Saved data entries
/-- Check 0x08. -/
def check08 (k : Nat) (g : Rung) : Option LoadErr := badAt 8 k 3 g.programs (programOk g)

/-! ## Routes and groups (checks 0x09 and 0x0A) -/

/-- BEAT_CYCLES of a timing profile (R253). -/
def beatCyclesOf (t : TimingProfile) : Nat := t.beatBase + (t.rowsMax / 2 - 1) * t.rowPair

/-- The pairs of neighbours in a list. -/
def hopsOf {α : Type} (l : List α) : List (α × α) := l.zip (l.drop 1)

/-- The side of field `f` across which field `g` lies. -/
def sideTo (f g : FieldIx) : Option (Fin 4) := (List.finRange 4).find? (fun sd => neighbour f sd == some g)

/-- A hop crosses a seam that has failed (R178, R180). -/
def seamFailed (w : W9) (h : Tile × Tile) : Bool :=
  let f := tileField h.1
  let g := tileField h.2
  match sideTo f g with
  | some sd => (fieldState w f).lanesFailed.contains sd || (fieldState w g).lanesFailed.contains (acrossSide sd)
  | none => false

/-- A scheduled path keeps R180, R261 and, in compatibility mode, R335. -/
def pathOk (w : W9) (b : ImageBody) (compat : Bool) (k : Nat) (t : TimingProfile) (p : SchedPath) : Bool :=
  decide (p.tiles.getLast? = some p.target) && decide (p.startRow ≤ p.endRow) && decide (p.endRow < beatCyclesOf t) &&
  !(decide (p.startRow < t.extRow) && decide (t.extRow ≤ p.endRow)) &&
  p.tiles.all (fun x => usedBy b k (tileField x).val) && (hopsOf p.tiles).all (fun h => !seamFailed w h) && (!compat || p.injection)

/-- A slot-table entry: no output driven twice, no input in an open slot, no field outside the placement (R179, R180). -/
def slotOk (b : ImageBody) (k : Nat) (before : List SlotEntry) (e : SlotEntry) : Bool :=
  decide (e.row % 8 ≠ 7) && usedBy b k (tileField e.tile).val &&
  !before.any (fun x => x.tile == e.tile && x.net == e.net && x.row == e.row && x.out == e.out)

/-- Check 0x09: R180, R261, R335. -/
def check09 (w : W9) (compat : Bool) (b : ImageBody) (k : Nat) (g : Rung) : Option LoadErr :=
  firstErr [
    (g.slotTables.zipIdx.find? (fun e => !slotOk b k (g.slotTables.take e.2) e.1)).map (fun e => (9, k, 4, e.2)),
    badAt 9 k 4 g.paths (pathOk w b compat k g.timing),
    badAt 9 k 4 g.programs (fun p => compat || !p.rowless)]

/-- Which axis a hop of 1 or 8 runs along: false x, true y. -/
def hopAxis (h : Tile × Tile) : Option Bool :=
  let dx := max (tileX h.1) (tileX h.2) - min (tileX h.1) (tileX h.2)
  let dy := max (tileY h.1) (tileY h.2) - min (tileY h.1) (tileY h.2)
  if dy = 0 ∧ (dx = 1 ∨ dx = 8) then some false
  else if dx = 0 ∧ (dy = 1 ∨ dy = 8) then some true
  else none

/-- A branch is an X-then-Y path from the root (R192). -/
def branchOk (root : Tile) (l : List Tile) : Bool :=
  let axes := (hopsOf l).map hopAxis
  decide (l.head? = some root) && axes.all (fun a => a.isSome) &&
    (hopsOf axes).all (fun p => !(decide (p.1 = some true) && decide (p.2 = some false)))

/-- Check 0x0A (R192). -/
def check0A (b : ImageBody) (k : Nat) (g : Rung) : Option LoadErr :=
  firstErr [
    badAt 0x0A k 5 g.mcast (fun m => m.branches.all (branchOk m.root) &&
      m.branches.all (fun l => l.all (fun t => usedBy b k (tileField t).val))),
    (g.mcast.zipIdx.find? (fun e => (g.mcast.take e.2).any (fun m => m.group == e.1.group && m.net == e.1.net))).map
      (fun e => (0x0A, k, 5, e.2))]

/-! ## Rings, windows, formats (checks 0x0B to 0x0E) -/

/-- The tile is an attach tile (Table 1.6). -/
def isAttach (t : Tile) : Bool := (List.range 32).any (fun n => tileAt (attachTile n).1 (attachTile n).2 == t)

/-- A ring map of a placed band keeps R74, R195, R306 and R335. -/
def ringOk (compat : Bool) (g : Rung) (r : RingMap) : Bool := match bandRefTile g r.band r.index with
  | none => true
  | some t =>
    let size := 2 ^ r.log2
    decide (12 ≤ r.log2) && decide (r.log2 ≤ 22) && r.base.toNat % size == 0 && inOneStore (isC t) r.base.toNat size &&
    !(r.schedAppends && r.dynamic) && !(compat && r.tileAppends && !r.dynamic) && (decide (r.ring ≠ 15) || !isAttach t || r.muleLoop)

/-- A scheduled append names a static ring (R195). -/
def appendStatic (b : ImageBody) (g : Rung) (p : SchedPath) : Bool := match p.ring with
  | none => true
  | some n => !b.rings.any (fun r => r.ring == n && r.dynamic && bandRefTile g r.band r.index == some p.target)

/-- Check 0x0B. -/
def check0B (compat : Bool) (b : ImageBody) (k : Nat) (g : Rung) : Option LoadErr :=
  firstErr [badAt 0x0B k 6 b.rings (ringOk compat g), badAt 0x0B k 4 g.paths (appendStatic b g)]

/-- Check 0x0C (R78). -/
def check0C (b : ImageBody) (k : Nat) (g : Rung) : Option LoadErr :=
  badAt 0x0C k 7 b.windows (fun v => match bandRefTile g v.band v.index with
    | none => true
    | some t => v.base.toNat % 64 == 0 && decide (64 ≤ v.size.toNat) && v.size.toNat % 64 == 0 &&
        inOneStore (isC t) v.base.toNat v.size.toNat)

/-- A format that R139 allows a wide layer. -/
def wideFormat (c : BitVec 4) : Bool := c == 8 || c == 9

/-- The Gander duty band and tile of a narrow decode layer (R582). -/
def dutyOk (g : Rung) (m : LayerMap) : Bool := match m.dutyBand with
  | none => false
  | some n =>
    let bands := match g.rotation.find? (fun r => r.role == 3) with | some r => r.members | none => [n]
    placed g n && bands.all (fun x => match g.bands.find? (fun y => y.band == x) with
      | some y => decide (m.dutyTile < y.tiles)
      | none => false)

/-- A layer of the precision map keeps R138, R139, R147 and R582. -/
def layerOk (g : Rung) (m : LayerMap) : Bool :=
  let narrow := !m.wide && m.kind == 0
  let tiles := match g.bands.find? (fun y => y.band == m.band) with | some y => y.tiles | none => 0
  decide (m.slots ≤ 8) && m.ladder.all knownFormat && !m.ladder.isEmpty && decide (m.ladder.length ≤ 3) &&
  (hopsOf m.ladder).all (fun p => decide (elemBits p.1.toNat < elemBits p.2.toNat)) &&
  (narrow || (m.ladder.all wideFormat && m.slots == 0)) && (!m.burst || decide (m.widestBytes ≤ m.bufferBytes)) &&
  (!(narrow && m.decode) || (decide (1 ≤ m.gander.length) && decide (m.gander.length ≤ 4096) &&
    m.gander.all (fun e => decide (e.1 < tiles) && decide (e.2 < m.products)) && dutyOk g m))

/-- Check 0x0D. -/
def check0D (b : ImageBody) (k : Nat) (g : Rung) : Option LoadErr := badAt 0x0D k 8 b.layers (layerOk g)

WHAT YOU NEED TO DO:
Given the records above, restate word for word only the lines starting at the one with "def beatCyclesOf (t" and ending at the one with "(g.slotTables.zipIdx.find? (fun e".

SOLUTION FOR THIS PROBLEM:
def beatCyclesOf (t : TimingProfile) : Nat := t.beatBase + (t.rowsMax / 2 - 1) * t.rowPair

/-- The pairs of neighbours in a list. -/
def hopsOf {α : Type} (l : List α) : List (α × α) := l.zip (l.drop 1)

/-- The side of field `f` across which field `g` lies. -/
def sideTo (f g : FieldIx) : Option (Fin 4) := (List.finRange 4).find? (fun sd => neighbour f sd == some g)

/-- A hop crosses a seam that has failed (R178, R180). -/
def seamFailed (w : W9) (h : Tile × Tile) : Bool :=
  let f := tileField h.1
  let g := tileField h.2
  match sideTo f g with
  | some sd => (fieldState w f).lanesFailed.contains sd || (fieldState w g).lanesFailed.contains (acrossSide sd)
  | none => false

/-- A scheduled path keeps R180, R261 and, in compatibility mode, R335. -/
def pathOk (w : W9) (b : ImageBody) (compat : Bool) (k : Nat) (t : TimingProfile) (p : SchedPath) : Bool :=
  decide (p.tiles.getLast? = some p.target) && decide (p.startRow ≤ p.endRow) && decide (p.endRow < beatCyclesOf t) &&
  !(decide (p.startRow < t.extRow) && decide (t.extRow ≤ p.endRow)) &&
  p.tiles.all (fun x => usedBy b k (tileField x).val) && (hopsOf p.tiles).all (fun h => !seamFailed w h) && (!compat || p.injection)

/-- A slot-table entry: no output driven twice, no input in an open slot, no field outside the placement (R179, R180). -/
def slotOk (b : ImageBody) (k : Nat) (before : List SlotEntry) (e : SlotEntry) : Bool :=
  decide (e.row % 8 ≠ 7) && usedBy b k (tileField e.tile).val &&
  !before.any (fun x => x.tile == e.tile && x.net == e.net && x.row == e.row && x.out == e.out)

/-- Check 0x09: R180, R261, R335. -/
def check09 (w : W9) (compat : Bool) (b : ImageBody) (k : Nat) (g : Rung) : Option LoadErr :=
  firstErr [
    (g.slotTables.zipIdx.find? (fun e => !slotOk b k (g.slotTables.take e.2) e.1)).map (fun e => (9, k, 4, e.2)),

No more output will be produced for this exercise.